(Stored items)

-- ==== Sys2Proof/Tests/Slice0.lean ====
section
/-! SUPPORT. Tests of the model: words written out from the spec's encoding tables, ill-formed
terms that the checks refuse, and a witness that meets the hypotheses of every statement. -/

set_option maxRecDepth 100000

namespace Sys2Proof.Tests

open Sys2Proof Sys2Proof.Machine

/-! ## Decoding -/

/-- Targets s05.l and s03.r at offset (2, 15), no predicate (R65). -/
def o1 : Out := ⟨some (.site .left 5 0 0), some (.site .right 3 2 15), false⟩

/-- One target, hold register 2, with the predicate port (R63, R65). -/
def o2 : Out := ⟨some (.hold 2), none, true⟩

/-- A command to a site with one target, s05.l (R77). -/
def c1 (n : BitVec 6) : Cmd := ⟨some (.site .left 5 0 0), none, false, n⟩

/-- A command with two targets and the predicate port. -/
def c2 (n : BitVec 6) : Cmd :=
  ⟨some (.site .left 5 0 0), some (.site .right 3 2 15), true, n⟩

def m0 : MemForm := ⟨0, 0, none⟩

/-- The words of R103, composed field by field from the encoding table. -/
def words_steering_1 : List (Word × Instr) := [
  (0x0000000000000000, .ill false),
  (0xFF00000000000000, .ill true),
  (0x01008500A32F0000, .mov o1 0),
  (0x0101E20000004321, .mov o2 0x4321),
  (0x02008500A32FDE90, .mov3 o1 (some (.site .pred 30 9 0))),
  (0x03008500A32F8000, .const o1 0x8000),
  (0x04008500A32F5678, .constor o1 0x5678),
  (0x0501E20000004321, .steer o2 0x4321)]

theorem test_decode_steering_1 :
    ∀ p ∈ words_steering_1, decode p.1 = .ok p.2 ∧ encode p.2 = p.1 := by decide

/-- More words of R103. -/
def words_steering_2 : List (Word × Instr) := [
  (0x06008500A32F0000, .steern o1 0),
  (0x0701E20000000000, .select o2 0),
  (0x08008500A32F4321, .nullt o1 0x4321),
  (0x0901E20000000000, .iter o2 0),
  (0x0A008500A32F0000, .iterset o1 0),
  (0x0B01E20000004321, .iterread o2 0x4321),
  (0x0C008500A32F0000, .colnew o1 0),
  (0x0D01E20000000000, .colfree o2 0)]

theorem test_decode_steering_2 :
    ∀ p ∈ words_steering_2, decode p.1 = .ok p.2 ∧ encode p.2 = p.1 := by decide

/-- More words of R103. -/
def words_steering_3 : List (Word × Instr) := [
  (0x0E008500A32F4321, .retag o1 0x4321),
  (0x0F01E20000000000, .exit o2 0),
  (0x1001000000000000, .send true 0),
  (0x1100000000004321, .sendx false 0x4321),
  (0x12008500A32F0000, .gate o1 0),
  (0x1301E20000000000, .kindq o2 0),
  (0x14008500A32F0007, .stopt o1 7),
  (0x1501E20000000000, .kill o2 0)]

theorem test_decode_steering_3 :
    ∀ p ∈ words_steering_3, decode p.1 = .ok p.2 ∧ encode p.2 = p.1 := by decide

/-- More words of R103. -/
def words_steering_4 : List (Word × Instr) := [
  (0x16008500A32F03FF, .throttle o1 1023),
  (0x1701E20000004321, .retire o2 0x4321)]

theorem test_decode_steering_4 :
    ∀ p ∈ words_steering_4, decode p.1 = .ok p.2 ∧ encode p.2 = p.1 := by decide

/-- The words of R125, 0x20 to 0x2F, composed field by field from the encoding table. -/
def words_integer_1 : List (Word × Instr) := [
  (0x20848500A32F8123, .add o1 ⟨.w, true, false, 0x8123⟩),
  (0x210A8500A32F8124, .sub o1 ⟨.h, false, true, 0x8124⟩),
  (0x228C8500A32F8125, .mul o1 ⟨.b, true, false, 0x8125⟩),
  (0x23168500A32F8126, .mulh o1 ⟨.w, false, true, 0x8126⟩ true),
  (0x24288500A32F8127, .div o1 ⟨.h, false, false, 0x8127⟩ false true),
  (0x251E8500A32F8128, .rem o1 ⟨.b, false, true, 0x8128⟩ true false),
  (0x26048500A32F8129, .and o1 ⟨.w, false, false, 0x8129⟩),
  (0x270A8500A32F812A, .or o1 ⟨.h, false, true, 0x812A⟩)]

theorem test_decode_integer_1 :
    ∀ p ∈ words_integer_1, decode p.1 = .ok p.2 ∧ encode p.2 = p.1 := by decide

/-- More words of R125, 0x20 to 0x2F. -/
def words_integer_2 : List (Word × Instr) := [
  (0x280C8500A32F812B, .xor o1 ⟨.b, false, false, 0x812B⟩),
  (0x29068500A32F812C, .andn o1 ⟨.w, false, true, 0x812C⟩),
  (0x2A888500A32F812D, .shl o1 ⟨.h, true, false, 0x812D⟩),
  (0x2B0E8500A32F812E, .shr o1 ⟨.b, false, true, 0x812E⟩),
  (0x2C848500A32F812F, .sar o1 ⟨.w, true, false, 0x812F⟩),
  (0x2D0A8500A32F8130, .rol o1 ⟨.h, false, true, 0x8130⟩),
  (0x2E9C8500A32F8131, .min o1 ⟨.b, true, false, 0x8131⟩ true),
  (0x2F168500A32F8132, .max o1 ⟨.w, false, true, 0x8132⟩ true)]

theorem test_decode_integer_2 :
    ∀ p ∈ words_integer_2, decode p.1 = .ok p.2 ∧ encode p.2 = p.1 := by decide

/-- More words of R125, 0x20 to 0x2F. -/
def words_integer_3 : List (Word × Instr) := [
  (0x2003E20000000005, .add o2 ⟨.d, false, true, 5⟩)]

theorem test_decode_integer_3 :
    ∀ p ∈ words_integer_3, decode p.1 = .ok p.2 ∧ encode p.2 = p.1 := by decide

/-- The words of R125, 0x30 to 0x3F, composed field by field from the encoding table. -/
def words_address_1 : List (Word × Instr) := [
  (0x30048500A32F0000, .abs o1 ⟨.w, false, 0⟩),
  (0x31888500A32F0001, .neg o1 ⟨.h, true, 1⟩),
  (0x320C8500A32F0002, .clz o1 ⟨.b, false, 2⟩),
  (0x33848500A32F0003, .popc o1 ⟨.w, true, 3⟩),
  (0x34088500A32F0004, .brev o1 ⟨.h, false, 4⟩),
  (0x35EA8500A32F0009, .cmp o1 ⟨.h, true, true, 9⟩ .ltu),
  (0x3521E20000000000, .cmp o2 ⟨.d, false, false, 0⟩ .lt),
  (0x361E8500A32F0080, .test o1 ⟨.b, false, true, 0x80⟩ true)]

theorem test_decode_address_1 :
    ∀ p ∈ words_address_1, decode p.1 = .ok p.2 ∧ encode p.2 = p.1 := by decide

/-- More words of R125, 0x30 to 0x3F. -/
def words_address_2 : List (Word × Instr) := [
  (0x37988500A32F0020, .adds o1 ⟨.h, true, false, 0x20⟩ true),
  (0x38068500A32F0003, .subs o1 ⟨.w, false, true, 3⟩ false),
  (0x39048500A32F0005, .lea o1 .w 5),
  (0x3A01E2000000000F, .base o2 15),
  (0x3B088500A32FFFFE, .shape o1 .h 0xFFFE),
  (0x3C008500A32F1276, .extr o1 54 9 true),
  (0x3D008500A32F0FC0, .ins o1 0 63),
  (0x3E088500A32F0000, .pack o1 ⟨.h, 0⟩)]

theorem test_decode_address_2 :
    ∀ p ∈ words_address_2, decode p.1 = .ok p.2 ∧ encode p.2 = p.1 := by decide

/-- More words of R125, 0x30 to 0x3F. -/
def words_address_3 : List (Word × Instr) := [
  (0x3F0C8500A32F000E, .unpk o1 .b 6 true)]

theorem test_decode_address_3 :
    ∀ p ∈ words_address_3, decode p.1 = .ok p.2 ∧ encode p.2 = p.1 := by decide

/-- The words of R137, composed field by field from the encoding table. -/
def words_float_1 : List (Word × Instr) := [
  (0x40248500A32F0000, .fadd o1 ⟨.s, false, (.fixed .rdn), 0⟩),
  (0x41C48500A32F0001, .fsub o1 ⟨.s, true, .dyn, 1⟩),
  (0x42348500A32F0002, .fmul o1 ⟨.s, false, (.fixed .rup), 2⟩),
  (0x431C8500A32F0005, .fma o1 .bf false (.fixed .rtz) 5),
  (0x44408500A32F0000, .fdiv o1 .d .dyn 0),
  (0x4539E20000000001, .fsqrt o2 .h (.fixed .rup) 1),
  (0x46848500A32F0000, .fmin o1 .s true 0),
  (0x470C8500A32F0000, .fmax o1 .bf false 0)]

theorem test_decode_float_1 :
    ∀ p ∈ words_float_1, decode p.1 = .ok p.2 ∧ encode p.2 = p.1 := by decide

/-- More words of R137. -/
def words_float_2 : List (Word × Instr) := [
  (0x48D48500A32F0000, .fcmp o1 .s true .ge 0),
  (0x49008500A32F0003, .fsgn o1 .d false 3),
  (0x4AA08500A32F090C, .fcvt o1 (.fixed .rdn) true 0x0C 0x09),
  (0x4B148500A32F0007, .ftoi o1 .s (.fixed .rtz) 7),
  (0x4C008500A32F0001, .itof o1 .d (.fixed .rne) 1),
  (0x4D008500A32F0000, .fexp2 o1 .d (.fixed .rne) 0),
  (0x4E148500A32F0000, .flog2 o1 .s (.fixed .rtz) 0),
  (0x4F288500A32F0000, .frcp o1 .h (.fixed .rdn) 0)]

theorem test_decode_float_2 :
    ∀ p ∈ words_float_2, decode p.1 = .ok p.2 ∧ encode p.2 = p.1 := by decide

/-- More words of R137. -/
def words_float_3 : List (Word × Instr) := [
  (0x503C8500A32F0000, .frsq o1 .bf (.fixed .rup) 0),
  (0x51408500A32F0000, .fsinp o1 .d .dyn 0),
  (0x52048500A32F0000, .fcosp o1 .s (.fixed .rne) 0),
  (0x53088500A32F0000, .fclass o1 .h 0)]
==
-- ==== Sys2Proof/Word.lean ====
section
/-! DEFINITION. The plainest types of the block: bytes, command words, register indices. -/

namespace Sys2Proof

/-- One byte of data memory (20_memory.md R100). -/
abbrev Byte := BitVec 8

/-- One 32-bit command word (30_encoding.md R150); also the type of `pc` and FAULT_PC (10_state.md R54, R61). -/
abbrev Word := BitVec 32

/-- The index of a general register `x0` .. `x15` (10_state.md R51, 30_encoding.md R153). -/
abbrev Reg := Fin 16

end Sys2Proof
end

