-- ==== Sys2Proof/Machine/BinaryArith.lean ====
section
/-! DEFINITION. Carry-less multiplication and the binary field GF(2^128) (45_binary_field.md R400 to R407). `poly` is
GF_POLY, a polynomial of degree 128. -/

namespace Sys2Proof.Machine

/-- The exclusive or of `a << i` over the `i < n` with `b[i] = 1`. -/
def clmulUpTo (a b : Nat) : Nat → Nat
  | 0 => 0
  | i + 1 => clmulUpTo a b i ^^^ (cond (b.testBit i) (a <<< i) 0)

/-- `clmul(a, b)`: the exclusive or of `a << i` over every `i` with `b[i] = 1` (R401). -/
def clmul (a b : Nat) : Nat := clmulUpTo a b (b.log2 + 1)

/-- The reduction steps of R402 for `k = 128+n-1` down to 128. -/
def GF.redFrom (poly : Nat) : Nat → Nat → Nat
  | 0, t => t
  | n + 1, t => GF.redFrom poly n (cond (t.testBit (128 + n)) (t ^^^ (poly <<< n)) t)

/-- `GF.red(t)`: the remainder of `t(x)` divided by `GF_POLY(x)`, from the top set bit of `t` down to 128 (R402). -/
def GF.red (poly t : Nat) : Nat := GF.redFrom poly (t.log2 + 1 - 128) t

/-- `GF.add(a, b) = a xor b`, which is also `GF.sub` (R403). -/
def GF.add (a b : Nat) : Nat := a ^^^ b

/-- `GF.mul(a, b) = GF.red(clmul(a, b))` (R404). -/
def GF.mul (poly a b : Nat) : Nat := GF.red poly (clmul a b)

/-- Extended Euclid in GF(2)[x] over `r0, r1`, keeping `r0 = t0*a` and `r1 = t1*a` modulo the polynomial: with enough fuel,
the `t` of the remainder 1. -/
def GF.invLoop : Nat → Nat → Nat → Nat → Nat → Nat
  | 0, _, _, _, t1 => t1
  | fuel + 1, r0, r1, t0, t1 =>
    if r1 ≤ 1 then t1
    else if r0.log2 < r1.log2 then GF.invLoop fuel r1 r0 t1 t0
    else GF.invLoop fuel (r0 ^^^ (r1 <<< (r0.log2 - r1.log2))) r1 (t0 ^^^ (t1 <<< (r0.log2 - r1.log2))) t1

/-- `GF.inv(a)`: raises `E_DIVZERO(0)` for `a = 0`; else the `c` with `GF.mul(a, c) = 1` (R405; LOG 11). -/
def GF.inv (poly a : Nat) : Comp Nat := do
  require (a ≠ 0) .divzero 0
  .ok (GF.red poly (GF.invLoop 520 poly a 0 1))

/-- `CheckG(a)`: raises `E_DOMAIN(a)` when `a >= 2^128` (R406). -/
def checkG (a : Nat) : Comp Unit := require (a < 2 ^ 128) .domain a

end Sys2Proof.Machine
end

_TASK PROMPT_
Show the lines from the data above that contain the string "lean".

_FINISHED EXERCISE_
-- ==== Sys2Proof/Tests/Slice0.lean ====
-- ==== Sys2Proof/Word.lean ====
-- ==== Sys2Proof/Machine/BinaryArith.lean ====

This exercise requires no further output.